Example 1. 600 grams of sugar water, sugar content 7%. How many grams of sugar do you need to add to increase the sugar content to 10%?

According to the meaning of the question, adding sugar to 7% syrup changed the original concentration of syrup, and the quality of syrup increased, but the water quality did not change. Therefore, the quality of water can be calculated according to the concentration of original syrup, and then the quality of current syrup can be calculated according to the concentration of later syrup, and the quality of added sugar can be obtained by subtracting the quality of original syrup from the quality of current syrup.

Mass of water in raw sugar water: 600× (1-7%) = 558 (g)

Now the mass of sugar water: 558 ÷ (1-10%) = 620 (g).

Mass of added sugar: 620-600 = 20 (g)

You need to add 20 grams of sugar

Example 2. A 35% new pesticide is most effective when diluted to 1.75%. 800 kg 1.75% pesticide How many kg of 35% pesticide and how many kg of water are used?

The process of changing a high concentration solution into a low concentration solution by adding a solvent is called dilution. In this dilution process, the mass of solute is constant. This is the key to solve this kind of problem.

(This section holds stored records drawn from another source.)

theorem condNe_iff (x y : Word) : condNe x y = true ↔ x.toNat ≠ y.toNat := decide_eq_true_iff

section
variable {a b c : Nat} {s : State}

/-! ## What `ExecB` makes of a comparison -/

/-- With its two registers, `ExecB` replaces only the pc, by the target exactly where the comparison, described by `P`,
holds. -/
theorem execB_jumps {cond : Word → Word → Bool} {P : Prop} [Decidable P] (ha : a < 32) (hb : b < 32)
    (h : cond s.regs[a] s.regs[b] = true ↔ P) :
    execB cond a b c s = .next { s with pc := if P then c else s.pc + 1 } := by
  rw [execB_of_lt cond ha hb, State.reg_mk, State.reg_mk]
  by_cases hP : P
  · rw [if_pos (h.mpr hP), if_pos hP]
    rfl
  · rw [if_neg (mt h.mp hP), if_neg hP]
    rfl

/-- A register field of 32 or more makes `ExecB` take the register fault, whatever the comparison. -/
theorem execB_faults {cond : Word → Word → Bool} (h : 32 ≤ a ∨ 32 ≤ b) :
    execB cond a b c s = .next (takeFault (.executionError .registerIndexOutOfBounds) s) :=
  execB_of_not cond (by omega)

/-! ## The shape the statements share -/

/-- An instruction `i` of `op_code` 3 whose meaning is `ExecB` of `cond`: its canonical line decodes to it; it jumps to its
target where `cond` holds of the two registers, described by `P`, and advances where not; a bad register field faults. -/
theorem branch_decodes_and_jumps_or_faults {cond : Word → Word → Bool} {i : Instr} {f : Nat} {P : a < 32 → b < 32 → Prop}
    [∀ ha hb, Decidable (P ha hb)] (hf : f < 8) (hdec : (Decoded.mk 3 a b c f).toInstr = i)
    (hexec : exec i s = execB cond a b c s)
    (hcond : ∀ (ha : a < 32) (hb : b < 32), cond s.regs[a] s.regs[b] = true ↔ P ha hb) :
    (∀ (ha : a < 32) (hb : b < 32), c < 4096 →
      decode (bits 3 3 ++ bits 6 a ++ bits 6 b ++ bits 12 c ++ bits 3 f ++ bits 3 0) = .ok i ∧
      exec i s = .next { s with pc := if P ha hb then c else s.pc + 1 }) ∧
    (32 ≤ a ∨ 32 ≤ b → exec i s = .next (takeFault (.executionError .registerIndexOutOfBounds) s)) := by
  rw [hexec, ← hdec]
  refine ⟨fun ha hb hc => ⟨decode_formatIB (by decide) (by decide) (by omega) (by omega) hc hf, ?_⟩, execB_faults⟩
  exact execB_jumps ha hb (hcond ha hb)

end

/-! ## The statements -/

/-- Settles O15: `ExecB` of the comparison for equality. -/
theorem beqJumpsIfEqual : Obligations.BeqJumpsIfEqual := by
  intro a b c s
  exact branch_decodes_and_jumps_or_faults (by decide) rfl rfl fun _ _ => condEq_iff _ _

/-- Settles O16: `ExecB` of the comparison for inequality. -/
theorem bneJumpsIfNotEqual : Obligations.BneJumpsIfNotEqual := by
  intro a b c s
  exact branch_decodes_and_jumps_or_faults (by decide) rfl rfl fun _ _ => condNe_iff _ _

end Machine
end Sys2Proof
end

section
/-! PROOFS. The bounds check before the fetch (45_fetch_step R213): what a cycle does on each side of `N`, from the inversion
of the step, and from these the statements about the normal halt and the empty program. -/

namespace Sys2Proof
namespace Machine

section
variable {s t : State}

/-! ## A running cycle on each side of the program length -/

/-- Every other outcome of a running cycle has fetched a line, so it has the pc below `N`. -/
theorem step_of_length_le_pc (h : s.status = .running) (hpc : s.program.length ≤ s.pc) : step s = .next (halt s) := by
  obtain ⟨t, ht, c⟩ := step_cycle s
  cases c with
  | held hn => exact absurd h hn
  | halted => exact ht
  | malformed _ _ hf | raised _ _ hf | completed _ _ hf => exact absurd (lt_length_of_fetched hf) hpc.not_gt

/-- Below `N` the cycle faults or stays `Running`. -/
theorem Cycle.status_ne_halted (c : Cycle s t) (h : s.status = .running) (hpc : s.pc < s.program.length) :
    t.status ≠ .halted := by
  cases c with
  | held hn => exact absurd h hn
  | halted _ hle => exact absurd hpc hle.not_gt
  | malformed | raised => simp
  | completed _ _ _ _ _ _ _ hu => simp [hu]

end

/-! ## The statements -/

/-- Settles O33: the halt is the only outcome of a running cycle at or beyond `N`, and none below it. -/
theorem pcOutOfRangeHalts : Obligations.PcOutOfRangeHalts := by
  intro s h
  refine ⟨step_of_length_le_pc h, fun hpc => ?_⟩
  obtain ⟨t, ht, c⟩ := step_cycle s
  exact ⟨t, ht, c.status_ne_halted h hpc⟩

/-- Settles O34: the case `N = 0` of the halt, which leaves the outputs as they were. -/
theorem emptyProgramHaltsAtOnce : Obligations.EmptyProgramHaltsAtOnce := by
  have halts (s : State) (hp : s.program = []) (h : s.status = .running) : step s = .next (halt s) :=
    step_of_length_le_pc h (by simp [hp])
  exact ⟨fun s hp _ h => ⟨halts s hp h, rfl⟩, halts (load []) rfl rfl, rfl⟩

end Machine
end Sys2Proof
end

section
/-! PROOFS. Encoder and Decoder agree (30_encoding, 40_decoder): the opcode map and the fields are inverse to each other, a
canonical line is the bits of its word, and from these the statements about encoding, about the ranges of what is decoded,
and about the bit slices of a 33-bit word. -/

800 kg 1.75% of pesticides contain pure pesticides, which are as follows by mass

800× 1.75% = 14 (kg)

The mass of 35% pesticides containing 14kg pure pesticides is

14 ÷ 35% = 40 (kg)

The quality of water diluted from 40 kg of pesticides to 800 kg of pesticides is as follows

800-40 = 760 kg

Answer: 40 kg of 35% pesticide and 760 kg of water can make 800 kg of pesticide with a concentration of 1.75%.

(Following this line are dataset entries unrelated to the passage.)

-- ==== Sys2Proof/Machine/Control.lean ====
section
/-! DEFINITION. Control transfer (41_control.md): `Call`, `Ret`. Neither is followed by the advance of R114. -/

namespace Sys2Proof.Machine

/-- `Call(target)` (R130): push the address of the next instruction, then `pc <- target`, unchecked. -/
def execCall (target : Word) (s : State) : Result :=
  match s.pushCall (s.ip + 5) with
  | none => raise .stackOverflow s
  | some s' => .next (s'.setIp target)

/-- `Ret()` (R131): `pc <- CS.pop()`. -/
def execRet (s : State) : Result :=
  match s.popCall with
  | none => raise .stackUnderflow s
  | some (v, s') => .next (s'.setIp v)

end Sys2Proof.Machine
end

Example 3. The existing concentration of 10% brine is 20kg. How many kilograms of 30% brine can be added to get 22% brine?

This is a problem of solution mixing. The concentration of solution changed before and after mixing, but the total mass of solute and solution did not change as a whole. Therefore, the sum of solutes in the two solutions before mixing is equal to the amount of solute in the solution after mixing.

Quality of salt in 20k g 10% brine.

20× 10% = 2 (kg)

When mixed to 22%, the mass of salt in 20 kg solution.

20× 22% = 404 (kg)

It is necessary to add 30% physiological saline.

(4.4-2) ÷ (30%-22%) = 30 (kg)

A: You need to add 30 kilograms of 30% brine to get 22% brine.

Example 4. 600g of15% brine was prepared by mixing 20% brine with 5% brine. How many grams do 20% saline and 5% saline need?

According to the meaning of the question, 20% brine and 5% brine are mixed to make 15% brine, which shows that the quality of salt in the two kinds of brine before mixing is equal to that in the mixed brine. According to the equal relationship between these quantities, the equation can be solved.

Solution: Suppose that 20% salt water needs X grams and 5% salt water needs 600-X grams, then

20%x+(600-x)×5%=600× 15%

X =400

600-400 = 200 (gram)

Answer: 400g of 20% salt water and 200g of 5% salt water are needed.

Example 5. Three test tubes A, B and C each contain 10g, 20g and 30g of water. Pour a certain mass fraction of saline 10g into the test tube, pour the mixture of 10g into the test tube B, and then take the mixture of 10g out of the test tube B and pour it into the test tube C. At present, the mass fraction of saline in the tube C is 0.5%. What is the mass fraction of brine poured into the nail tube for the first time?

After the idea navigation is mixed, the saline in the three test tubes A, B and C should be 20g, 30g and 40g respectively. According to the meaning of the question, we can find out the quality of salt in C tube. Because there is only 30 grams of water in the C tube, its salt is taken from the B tube 10 grams of salt water. Thus, the quality of salt in 30 grams of brine in the second pipe can be obtained. The salt in the second tube was taken out from the first tube 10g brine, so the quality of salt in 20g brine in the first tube could be obtained. The salt in the nail tube is the salt in a certain concentration of brine, so that the mass fraction of brine initially injected into the nail tube can be obtained.

Mass of salt in C-tube: (30+10) × 0.5% = 0.2 (g)

After pouring into tube B, the mass of salt in tube B is 0.2× (20+10) ÷10 = 0.6 (g).

Pour it into the nail tube, and the mass of salt in the nail tube is 0.6× (10+10) ÷10 =1.2 (g).

1.2÷ 10= 12%

Answer: The mass fraction of brine poured into the A pipe first is 12%.